Rice. 16-5. Graph of changes in current and voltage when charging a capacitor.

After a sufficiently large interval of time (theoretically infinitely long), the voltage on the capacitor reaches a value equal to the voltage of the power source, and the current becomes equal to zero - the charging process of the capacitor ends.

The longer the capacitor charging process, the greater the circuit resistance R, which limits the current, and the greater the more capacity capacitor C, since with a large capacitance a larger charge must accumulate. The speed of the process is characterized by the time constant of the circuit

the more , the slower the process.

The time constant of the circuit has the dimension of time, since

After a time interval from the moment the circuit is turned on, equal to , the voltage on the capacitor reaches approximately 63% of the power source voltage, and after the interval, the charging process of the capacitor can be considered completed.

Voltage across the capacitor when charging

i.e., it is equal to the difference between the constant voltage of the power source and the free voltage, which decreases over time according to the law of an exponential function from the value U to zero (Fig. 16-5).

Capacitor charging current

The current from the initial value gradually decreases according to the law of the exponential function (Fig. 16-5).

b) Capacitor discharge

Let us now consider the process of discharging capacitor C, which was charged from the power source to voltage U through a resistor with resistance R (Fig. 16-6, Where the switch is moved from position 1 to position 2).

Rice. 16-6. Discharging a capacitor to a resistor.

Rice. 16-7. Graph of changes in current and voltage when discharging a capacitor.

At the initial moment, a current will arise in the circuit and the capacitor will begin to discharge, and the voltage across it will decrease. As the voltage decreases, the current in the circuit will also decrease (Fig. 16-7). After a time interval, the voltage on the capacitor and the circuit current will decrease to approximately 1% of the initial values ​​and the capacitor discharge process can be considered completed.

Capacitor voltage during discharge

i.e., it decreases according to the law of the exponential function (Fig. 16-7).

Capacitor discharge current

that is, it, like the voltage, decreases according to the same law (Fig. 6-7).

All the energy stored when charging a capacitor in its electric field is released as heat in resistance R during discharge.

The electric field of a charged capacitor, disconnected from the power source, cannot remain unchanged for a long time, since the dielectric of the capacitor and the insulation between its terminals have some conductivity.

The discharge of a capacitor due to imperfection of the dielectric and insulation is called self-discharge. The time constant during self-discharge of a capacitor does not depend on the shape of the plates and the distance between them.

The processes of charging and discharging a capacitor are called transient processes.

A capacitor (cap) is a small "battery" that charges quickly when there is voltage around it and quickly discharges back when there is not enough voltage to hold a charge.
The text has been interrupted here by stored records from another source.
/-- R53, R55, R66, R67, R69, R28: an accepted order for an available unit in another mode is started at once on its
route: ACCEPTED and STARTED are sent, the transition is created, and its first phase, which claims no resource, is
RUNNING with its command sent. A pool order starts the unit that selection chooses. A first phase that claims a
resource is WAITING under its wait limit and asks for the converter, or else for the window (R67). The same of every
phase start, where a claim for what is held asks for nothing (R33), and of every start attempt of a single waiting
order (R53, R55). R53 to R55, R57: a start attempt for a unit at rest takes its pending reserve claim before any
queued order, and otherwise the candidate of highest rank, the oldest among equals: it starts it and makes the pool
pass, or ends it DONE or FAILED with NO_ROUTE and begins again. An attempt for any other unit, and one without a
candidate, is only its pool pass. R57: a pool pass in which selection chooses no unit changes nothing; of two pool
orders the oldest is started first, on the unit that selection chooses, and the other on the unit that selection then
chooses. -/
def Obligations.AcceptedOrderStartsItsTransition : Prop :=
  (∀ (src : Byte) (ident tag : Half) (u : UnitNo) (m n : Mode) (r : Fin 32) (setpoint validity : Half) (s : State),
    s.plantPort.link = true → s.dispatcher = .directed → setpoint.toNat ≤ 4000 → s.orders = [] →
    u.val < s.plan.station.unitCount.toNat → (s.unit u).mode = .settled m → (s.unit u).silent = false →
    (s.unit u).transition = none → (s.unit u).reserveClaim = none → m ≠ n → s.lookupRoute u m n = some r →
    let p := s.plan.phases[s.plan.routes[r.val].firstPhase.val]
    let answered : Byte → State := fun shown =>
      (({ s.heard .plant src with ageCount := s.ageCount + 1 } : State).sendStatus tag .accepted .none shown
        (modeCode n) .dispatch).sendStatus tag .started .none (unitByte u) (modeCode n) .dispatch
    let record : PhaseState → Nat → Transition := fun state deadline =>
      { unit := u, route := r, origin := m, target := n, source := .dispatch, reference := tag
        setpoint := setpoint, phaseNo := 1, phaseState := state, retriesUsed := 0, deadline := deadline
        heldConverter := none, heldWaterway := none, lastLanding := m, cut := none }
    let running : Byte → State := fun shown =>
      ((answered shown).sendUnitCommand u p.command (if p.sendSetpoint then setpoint else 0) 0xFF (natByte r.val)
        1).updUnit u fun x =>
          { x with
            lastSetpoint := if p.sendSetpoint then setpoint else x.lastSetpoint
            transition := some (record .running (s.now + 100 * p.timeLimit.toNat)) }
    let waiting : Byte → State := fun shown => (answered shown).updUnit u fun x =>
      { x with transition := some (record .waiting (s.now + 1000 * s.plan.station.waitLimitDispatch.toNat)) }
    let started : Byte → State := fun shown =>
      match p.claim with
      | .none => running shown
      | .converter => (waiting shown).requestConverter u
      | .waterway => (waiting shown).requestWindow u
      | .both => (waiting shown).requestConverter u
    exec (.dispatchOrder src ident tag (orderPayload 0 (unitByte u) (modeCode n) setpoint validity)) s =
      .next (started (unitByte u)) ∧
    ∀ k : Fin 4,
      (∀ age expiry, s.selectUnit
        { tag := tag, origin := .dispatch, target := .pool k, mode := n, setpoint := setpoint, expiry := expiry,
          age := age } = some u) →
      exec (.dispatchOrder src ident tag (orderPayload 1 (natByte k.val) (modeCode n) setpoint validity)) s =
        .next (started 0xFF)) ∧
  (∀ (u : UnitNo) (k : Nat) (x : Transition) (s : State), (s.unit u).transition = some x →
    let p := s.phaseAt x.route k
    let asksConverter := (p.claim = .converter ∨ p.claim = .both) ∧ x.heldConverter = none
    let asksWindow := (p.claim = .waterway ∨ p.claim = .both) ∧ x.heldWaterway = none
    let limit : Half := match x.source with
      | .schedule => s.plan.station.waitLimitSchedule
      | .dispatch => s.plan.station.waitLimitDispatch
      | .reserve => s.plan.station.waitLimitReserve
    let converter := match x.heldConverter with
      | some c => natByte c.val
      | none => 0xFF
    let waiting := s.updUnit u fun r =>
      { r with
        transition := some
          { x with phaseNo := k, retriesUsed := 0, phaseState := .waiting, deadline := s.now + 1000 * limit.toNat } }
    (asksConverter → s.phaseStart u k = waiting.requestConverter u) ∧
    (¬ asksConverter → asksWindow → s.phaseStart u k = waiting.requestWindow u) ∧
    (¬ asksConverter → ¬ asksWindow → s.phaseStart u k =
      (s.sendUnitCommand u p.command (if p.sendSetpoint then x.setpoint else 0) converter (natByte x.route.val)
        (natByte k)).updUnit u fun r =>
          { r with
            lastSetpoint := if p.sendSetpoint then x.setpoint else r.lastSetpoint
            transition := some
              { x with
                phaseNo := k, retriesUsed := 0, phaseState := .running
                deadline := s.now + 100 * p.timeLimit.toNat } })) ∧
  (∀ (o : Order) (u : UnitNo) (m : Mode) (r : Fin 32) (s : State), s.orders = [o] → o.target = .unit u →
    u.val < s.plan.station.unitCount.toNat → (s.unit u).mode = .settled m → (s.unit u).silent = false →
    (s.unit u).transition = none → (s.unit u).reserveClaim = none → m ≠ o.mode → s.lookupRoute u m o.mode = some r →
    ∀ deadline : Nat,
    let record : Transition :=
      { unit := u, route := r, origin := m, target := o.mode, source := o.origin, reference := o.tag
        setpoint := o.setpoint, phaseNo := 1, phaseState := .waiting, retriesUsed := 0, deadline := deadline
        heldConverter := none, heldWaterway := none, lastLanding := m, cut := none }
    s.startAttempt u =
      ((({ s with orders := [] } : State).updUnit u fun x => { x with transition := some record }).sendStatus o.tag
        .started .none (unitByte u) (modeCode o.mode) o.origin).phaseStart u 1) ∧
  (∀ (u : UnitNo) (s : State),
    let record : Claim → Mode → Fin 32 → Transition := fun c m r =>
      { unit := u, route := r, origin := m, target := c.mode, source := c.origin, reference := c.tag
        setpoint := c.setpoint, phaseNo := 1, phaseState := .waiting, retriesUsed := 0, deadline := s.now
        heldConverter := none, heldWaterway := none, lastLanding := m, cut := none }
    let status : Claim → Status → Reason → State → State := fun c st r t =>
      t.sendStatus c.tag st r (unitByte u) (modeCode c.mode) c.origin
    let atRest : Mode → Prop := fun m =>
      u.val < s.plan.station.unitCount.toNat ∧ (s.unit u).mode = .settled m ∧ (s.unit u).silent = false ∧
        (s.unit u).transition = none
    let candidate : Order → Prop := fun o => o.target = .unit u ∨ s.selectUnit o = some u
    let takes : Claim → (State → State) → Prop := fun c leave => ∀ m, atRest m →
      (c.mode = m →
        let commanded :=
          if (m = .gen ∨ m = .pmp) ∧ (s.unit u).lastSetpoint ≠ c.setpoint then
            (s.sendUnitCommand u s.plan.station.setpointCommand c.setpoint 0xFF 0 0).updUnit u fun x =>
              { x with lastSetpoint := c.setpoint }
          else s
        s.startAttempt u = (status c .done .none (leave commanded)).startAttempt u) ∧
      (c.mode ≠ m →
        (s.lookupRoute u m c.mode = none →
          s.startAttempt u = (status c .failed .noRoute (leave s)).startAttempt u) ∧
        (∀ r, s.lookupRoute u m c.mode = some r →
          s.startAttempt u =
            ((status c .started .none ((leave s).updUnit u fun x =>
              { x with transition := some (record c m r) })).phaseStart u 1).poolPass))
    (∀ c, (s.unit u).reserveClaim = some c →
      takes { origin := .reserve, tag := natHalf (lineNumber c.line), mode := c.target, setpoint := c.setpoint } fun t =>
        t.updUnit u fun x => { x with reserveClaim := none }) ∧
    (∀ k o, s.orders[k]? = some o → (s.unit u).reserveClaim = none → candidate o →
      (∀ j q, s.orders[j]? = some q → candidate q →
        rank q.origin < rank o.origin ∨ (rank q.origin = rank o.origin ∧ k ≤ j)) →
      takes { origin := o.origin, tag := o.tag, mode := o.mode, setpoint := o.setpoint } fun t =>
        { t with orders := t.orders.eraseIdx k }) ∧
    ((∀ m, ¬ atRest m) ∨ ((s.unit u).reserveClaim = none ∧ ∀ o ∈ s.orders, ¬ candidate o) →
      s.startAttempt u = s.poolPass)) ∧
  (∀ s : State,
    ((∀ o ∈ s.orders, s.selectUnit o = none) → s.poolPass = s) ∧
    (∀ (o q : Order) (k j : Fin 4) (u : UnitNo), s.orders = [o, q] → o.target = .pool k → q.target = .pool j →
      o.origin = q.origin → s.selectUnit o = some u →
      let started : Order → UnitNo → State → State := fun o u t =>
        match (t.unit u).mode with
        | .settled m =>
          match t.lookupRoute u m o.mode with
          | some r =>
            (((({ t with orders := t.orders.tail } : State).updUnit u fun x =>
              { x with
                transition := some
                  { unit := u, route := r, origin := m, target := o.mode, source := o.origin, reference := o.tag
                    setpoint := o.setpoint, phaseNo := 1, phaseState := .waiting, retriesUsed := 0, deadline := t.now
                    heldConverter := none, heldWaterway := none, lastLanding := m
                    cut := none } }).sendStatus o.tag .started .none (unitByte u)
              (modeCode o.mode) o.origin).phaseStart u 1)
          | none => t
        | _ => t
      let first := started o u s
      s.poolPass =
        match first.selectUnit q with
        | some v => started q v first
        | none => first))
The main characteristic of a capacitor is its capacity. It is indicated by the symbol C, its unit of measurement is Farad. The larger the capacitance, the more charge the capacitor can hold at a given voltage. Also than more capacity, the less charging and discharging speed.

Typical values ​​used in microelectronics: from tens of picofarads (pF, pF = 0.000000000001 F) to tens of microfarads (μF, μF = 0.000001). The most common types of capacitors are ceramic and electrolytic. Ceramic ones are smaller in size and usually have a capacitance of up to 1 µF; they don’t care which of the contacts will be connected to the plus and which to the minus. Electrolytic capacitors have capacitances from 100 pF and they are polar: a specific contact must be connected to the positive. The leg corresponding to the plus is made longer.

A capacitor consists of two plates separated by a dielectric layer. The plates accumulate charge: one is positive, the other is negative; thereby creating tension inside. The insulating dielectric prevents internal voltage from turning into internal current, which would equalize the plates.

Charging and discharging

Consider this diagram:

While the switch is in position 1, voltage is created on the capacitor - it charges. Charge Q on the plate at a certain point in time is calculated by the formula:

C- capacity, e- exponent (constant ≈ 2.71828), t- time from the start of charging. The charge on the second plate is always exactly the same in value, but with the opposite sign. If the resistor R remove, only a small resistance of the wires will remain (this will become the value R) and charging will occur very quickly.

By plotting the function on a graph, we get the following picture:

As you can see, the charge does not grow uniformly, but inversely exponentially. This is due to the fact that as the charge accumulates, it creates more and more reverse voltage V c, which “resists” V in.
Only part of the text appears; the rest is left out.